But back to our deep litter and hopefully–finally–to the Subject At Hand: the deep litter lasagna pile! As in the compost heap, ammonia production in your coop (or yard) signals a decomposition process out of balance. I layer dry leaves (oak leaves, I think, are the best, in my experience, although most leaves work well) with grass clippings, hay, straw, even wood chips in the coop. Now and then I stuff fresh bedding in the egg boxes so the eggs have a chance at being clean when I pick them up. That’s about how fancy I get in the coop with bedding. About twice a year, I scoop out about half the bedding and use it in the garden, for fertilizing heavy feeders like asparagus and tomatoes and rhubarb, or I give it to my mom (who does the same) or I add it to my compost pile to heat it up. I love the stuff. So does my mom. So do both our gardens.

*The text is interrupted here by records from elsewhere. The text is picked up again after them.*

-- ==== Sys2Proof/Decode.lean ====
section
/-! DEFINITION. Decoding (30_encoding.md R99) and encoding (R83 to R92), and the opcode table's mask and match of each row.
The decoder takes one word (R80) and is total: every one of the 65536 words is an instruction (R96), so it has nothing to
reject; the two reserved opcodes decode to rti and res. The opcode numbers and field positions are the spec's decisions
D1, D2 and D4 (log entry 15). -/

namespace Sys2Proof

/-- The register a 3-bit field selects; every value is valid (10_state.md R21, 30_encoding.md R94). -/
def Reg.ofBits (b : BitVec 3) : Reg :=
  match b.toNat with
  | 0 => .r0
  | 1 => .r1
  | 2 => .r2
  | 3 => .r3
  | 4 => .r4
  | 5 => .r5
  | 6 => .r6
  | _ => .r7

/-- The 3-bit number of a register. -/
def Reg.toBits : Reg → BitVec 3
  | .r0 => 0#3
  | .r1 => 1#3
  | .r2 => 2#3
  | .r3 => 3#3
  | .r4 => 4#3
  | .r5 => 5#3
  | .r6 => 6#3
  | .r7 => 7#3

/-- The field of `n` bits of `w` whose lowest bit is bit `lo`: `w[lo+n-1:lo]` (00_scope.md R11). -/
def field (w : Word) (lo n : Nat) : BitVec n := w.extractLsb' lo n

/-- The register named by the 3-bit field whose lowest bit is bit `lo`. -/
def regField (w : Word) (lo : Nat) : Reg := Reg.ofBits (field w lo 3)

/-- The instruction of a trap vector: the six rows of the trap table by name (44_trap.md R202), the rest as TRAP (R97). -/
def decodeTrap (v : BitVec 8) : Instr :=
  match v.toNat with
  | 0x20 => .getc
  | 0x21 => .out
  | 0x22 => .puts
  | 0x23 => .inChar
  | 0x24 => .putsp
  | 0x25 => .halt
  | _ => .trap v

/-- The total decoder of 30_encoding.md R99; the opcode is bits [15:12] (R81), ignored bits are not read (R95). -/
def decode (w : Word) : Instr :=
  match (field w 12 4).toNat with
  | 0x0 => .br (w.getLsbD 11) (w.getLsbD 10) (w.getLsbD 9) (field w 0 9)
  | 0x1 => if w.getLsbD 5 then .addImm (regField w 9) (regField w 6) (field w 0 5)
           else .addReg (regField w 9) (regField w 6) (regField w 0)
  | 0x2 => .ld (regField w 9) (field w 0 9)
  | 0x3 => .st (regField w 9) (field w 0 9)
  | 0x4 => if w.getLsbD 11 then .jsr (field w 0 11) else .jsrr (regField w 6)
  | 0x5 => if w.getLsbD 5 then .andImm (regField w 9) (regField w 6) (field w 0 5)
           else .andReg (regField w 9) (regField w 6) (regField w 0)
  | 0x6 => .ldr (regField w 9) (regField w 6) (field w 0 6)
  | 0x7 => .str (regField w 9) (regField w 6) (field w 0 6)
  | 0x8 => .rti
  | 0x9 => .not (regField w 9) (regField w 6)
  | 0xA => .ldi (regField w 9) (field w 0 9)
  | 0xB => .sti (regField w 9) (field w 0 9)
  | 0xC => .jmp (regField w 6)
  | 0xD => .res
  | 0xE => .lea (regField w 9) (field w 0 9)
  | _ => decodeTrap (field w 0 8)

/-- The word of an instruction, by the formats R83 to R92. DESIGN CHOICE: ignored bits are written 0, safe; log entry 13. -/
def encode : Instr → Word
  | .br n z p off => 0x0#4 ++ BitVec.ofBool n ++ BitVec.ofBool z ++ BitVec.ofBool p ++ off
  | .addReg dr sr1 sr2 => 0x1#4 ++ dr.toBits ++ sr1.toBits ++ 0#1 ++ 0#2 ++ sr2.toBits
  | .addImm dr sr1 imm => 0x1#4 ++ dr.toBits ++ sr1.toBits ++ 1#1 ++ imm
  | .ld dr off => 0x2#4 ++ dr.toBits ++ off
  | .st sr off => 0x3#4 ++ sr.toBits ++ off
  | .jsr off => 0x4#4 ++ 1#1 ++ off
  | .jsrr base => 0x4#4 ++ 0#1 ++ 0#2 ++ base.toBits ++ 0#6
  | .andReg dr sr1 sr2 => 0x5#4 ++ dr.toBits ++ sr1.toBits ++ 0#1 ++ 0#2 ++ sr2.toBits
  | .andImm dr sr1 imm => 0x5#4 ++ dr.toBits ++ sr1.toBits ++ 1#1 ++ imm
  | .ldr dr base off => 0x6#4 ++ dr.toBits ++ base.toBits ++ off
  | .str sr base off => 0x7#4 ++ sr.toBits ++ base.toBits ++ off
  | .rti => 0x8#4 ++ 0#12
  | .not dr sr => 0x9#4 ++ dr.toBits ++ sr.toBits ++ 0#6
  | .ldi dr off => 0xA#4 ++ dr.toBits ++ off
  | .sti sr off => 0xB#4 ++ sr.toBits ++ off
  | .jmp base => 0xC#4 ++ 0#3 ++ base.toBits ++ 0#6
  | .res => 0xD#4 ++ 0#12
  | .lea dr off => 0xE#4 ++ dr.toBits ++ off
  | .trap vect => 0xF#4 ++ 0#4 ++ vect
  | .getc => 0xF#4 ++ 0#4 ++ 0x20#8
  | .out => 0xF#4 ++ 0#4 ++ 0x21#8
  | .puts => 0xF#4 ++ 0#4 ++ 0x22#8
  | .inChar => 0xF#4 ++ 0#4 ++ 0x23#8
  | .putsp => 0xF#4 ++ 0#4 ++ 0x24#8
  | .halt => 0xF#4 ++ 0#4 ++ 0x25#8

/-- The bits some field or opcode bit of the instruction reads: all but the ignored bits listed in 30_encoding.md R95. -/
def usedBits : Instr → Word
  | .br _ _ _ _ => 0xFFFF
  | .addReg _ _ _ => 0xFFE7
  | .addImm _ _ _ => 0xFFFF
  | .ld _ _ => 0xFFFF
  | .st _ _ => 0xFFFF
  | .jsr _ => 0xFFFF
  | .jsrr _ => 0xF9C0
  | .andReg _ _ _ => 0xFFE7
  | .andImm _ _ _ => 0xFFFF
  | .ldr _ _ _ => 0xFFFF
  | .str _ _ _ => 0xFFFF
  | .rti => 0xF000
  | .not _ _ => 0xFFC0
  | .ldi _ _ => 0xFFFF
  | .sti _ _ => 0xFFFF
  | .jmp _ => 0xF1C0
  | .res => 0xF000
  | .lea _ _ => 0xFFFF
  | .trap _ => 0xF0FF
  | .getc => 0xF0FF
  | .out => 0xF0FF
  | .puts => 0xF0FF
  | .inChar => 0xF0FF
  | .putsp => 0xF0FF
  | .halt => 0xF0FF

/-- The fixed bits of an instruction's row in spec/opcode_table.json ("mask"). -/
def tableMask : Instr → Word
  | .br _ _ _ _ => 0xF000
  | .addReg _ _ _ => 0xF020
  | .addImm _ _ _ => 0xF020
  | .ld _ _ => 0xF000
  | .st _ _ => 0xF000
  | .jsr _ => 0xF800
  | .jsrr _ => 0xF800
  | .andReg _ _ _ => 0xF020
  | .andImm _ _ _ => 0xF020
  | .ldr _ _ _ => 0xF000
  | .str _ _ _ => 0xF000
  | .rti => 0xF000
  | .not _ _ => 0xF000
  | .ldi _ _ => 0xF000
  | .sti _ _ => 0xF000
  | .jmp _ => 0xF000
  | .res => 0xF000
  | .lea _ _ => 0xF000
  | .trap _ => 0xF000
  | .getc => 0xF0FF
  | .out => 0xF0FF
  | .puts => 0xF0FF
  | .inChar => 0xF0FF
  | .putsp => 0xF0FF
  | .halt => 0xF0FF

/-- The values of those fixed bits in spec/opcode_table.json ("match"). -/
def tableMatch : Instr → Word
  | .br _ _ _ _ => 0x0000
  | .addReg _ _ _ => 0x1000
  | .addImm _ _ _ => 0x1020
  | .ld _ _ => 0x2000
  | .st _ _ => 0x3000
  | .jsr _ => 0x4800
  | .jsrr _ => 0x4000
  | .andReg _ _ _ => 0x5000
  | .andImm _ _ _ => 0x5020
  | .ldr _ _ _ => 0x6000
  | .str _ _ _ => 0x7000
  | .rti => 0x8000
  | .not _ _ => 0x9000
  | .ldi _ _ => 0xA000
  | .sti _ _ => 0xB000
  | .jmp _ => 0xC000
  | .res => 0xD000
  | .lea _ _ => 0xE000
  | .trap _ => 0xF000
  | .getc => 0xF020
  | .out => 0xF021
  | .puts => 0xF022
  | .inChar => 0xF023
  | .putsp => 0xF024
  | .halt => 0xF025

/-- The word of an instruction of `nbits` bits whose bits are `w`, the bits above `nbits` zero (30_encoding.md R80: one word). -/
def tableWord (nbits w : Nat) : Word := BitVec.ofNat 16 (w % 2 ^ nbits)

/-- What the decoder reads from an instruction of the opcode table whose bits are `w`. It refuses nothing (R96). -/
def decodeTableWord (nbits w : Nat) : Option Instr := some (decode (tableWord nbits w))

end Sys2Proof
end

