-- ==== Sys2Proof/Machine/Reserved.lean ====
section
/-! DEFINITION. The reserved opcodes RTI and RES (45_reserved.md): each ends the run ABORTED, on the state after the fetch. -/

namespace Sys2Proof.Machine

/-- RTI: `raise Fault(ReservedOpcode(0x8), ia)` (45_reserved.md R240, R242). -/
def execRti (s : State) : Host.Outcome State Fault Refusal := .next (s.raise (.reservedOpcode 0x8))

/-- RES: `raise Fault(ReservedOpcode(0xD), ia)` (45_reserved.md R241, R242). -/
def execRes (s : State) : Host.Outcome State Fault Refusal := .next (s.raise (.reservedOpcode 0xD))

end Sys2Proof.Machine
end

So should everybody. So should you.

chicken yard taco

Deep litter, basically, is awesome stuff, and it’s easy to maintain: the chickens do nearly all the work of making it into compost! And I’m a BIG fan of delegating any many chores as possible, as you might imagine.

Okay. Now here’s the really cool thing: you can let your chickens do the same magic trick out in their yard, by building a chicken yard taco. Or burrito. Or what-have-you. A multi-layered mountain of refuse and organic matter, which the chickens will spend the best parts of their day in, scratching and rooting and eating and grinning like crazy.

I don’t confine my chooks to their yard--they have free-range of our place much of the time–but in the winter, the colder weather does keep them closer to the coop. Once there’s snow on the ground, they will venture out of their coop, but only just. It’s not like there are grasshoppers or crickets or worms or weeds or other goodies outside the yard to snap up when the world is frozen, you know.

But. You can make sure that your chooks have plenty of good things to eat by augmenting their yard with a pile of layered organic matter. Believe me, a flock of chickens can make short work of a pile of grass, hay, leaves, sticks, and garden refuse. They will peck and scratch and find things to eat in there–I’m still not quite sure what–and if you have a high enough pile, there will be bugs and other little critters underneath that they will dig up and eat. Basically you want to avoid a bare, hard yard during the winter. You want crumbliness and diggability and all this organic matter will give you that. Underneath that pile, nature is making food for your chickens–food that you don’t have to buy or lug home from the store! Actually, probably better food than you can lug home from the farm store.

chicken yard pile

Are you sold yet on making a deep litter tostada for your chicken yard? It’s easy to do. I can guarantee that if your chickens were reading this over your shoulder, they’d be nodding and exchanging excited glances and nudging you gently on. “Do it–do it–do it–do it!!” That’s what they would be saying.

Here’s how I do it: in the fall, when I’m cleaning up my garden and yard, first I scatter plenty of (untreated, and unheated) grain on the ground in the chicken yard. If I have any old pieces of cardboard, I’ll put it on top of the grain. On top of this, I pile lots of garden and yard refuse: weeds. Tomato vines. Spent plants from the garden. Orchard trimmings. One thing I do not include: thorny trimmings from the locust trees or rose bushes. I don’t want my chooks to harm their feet, after all.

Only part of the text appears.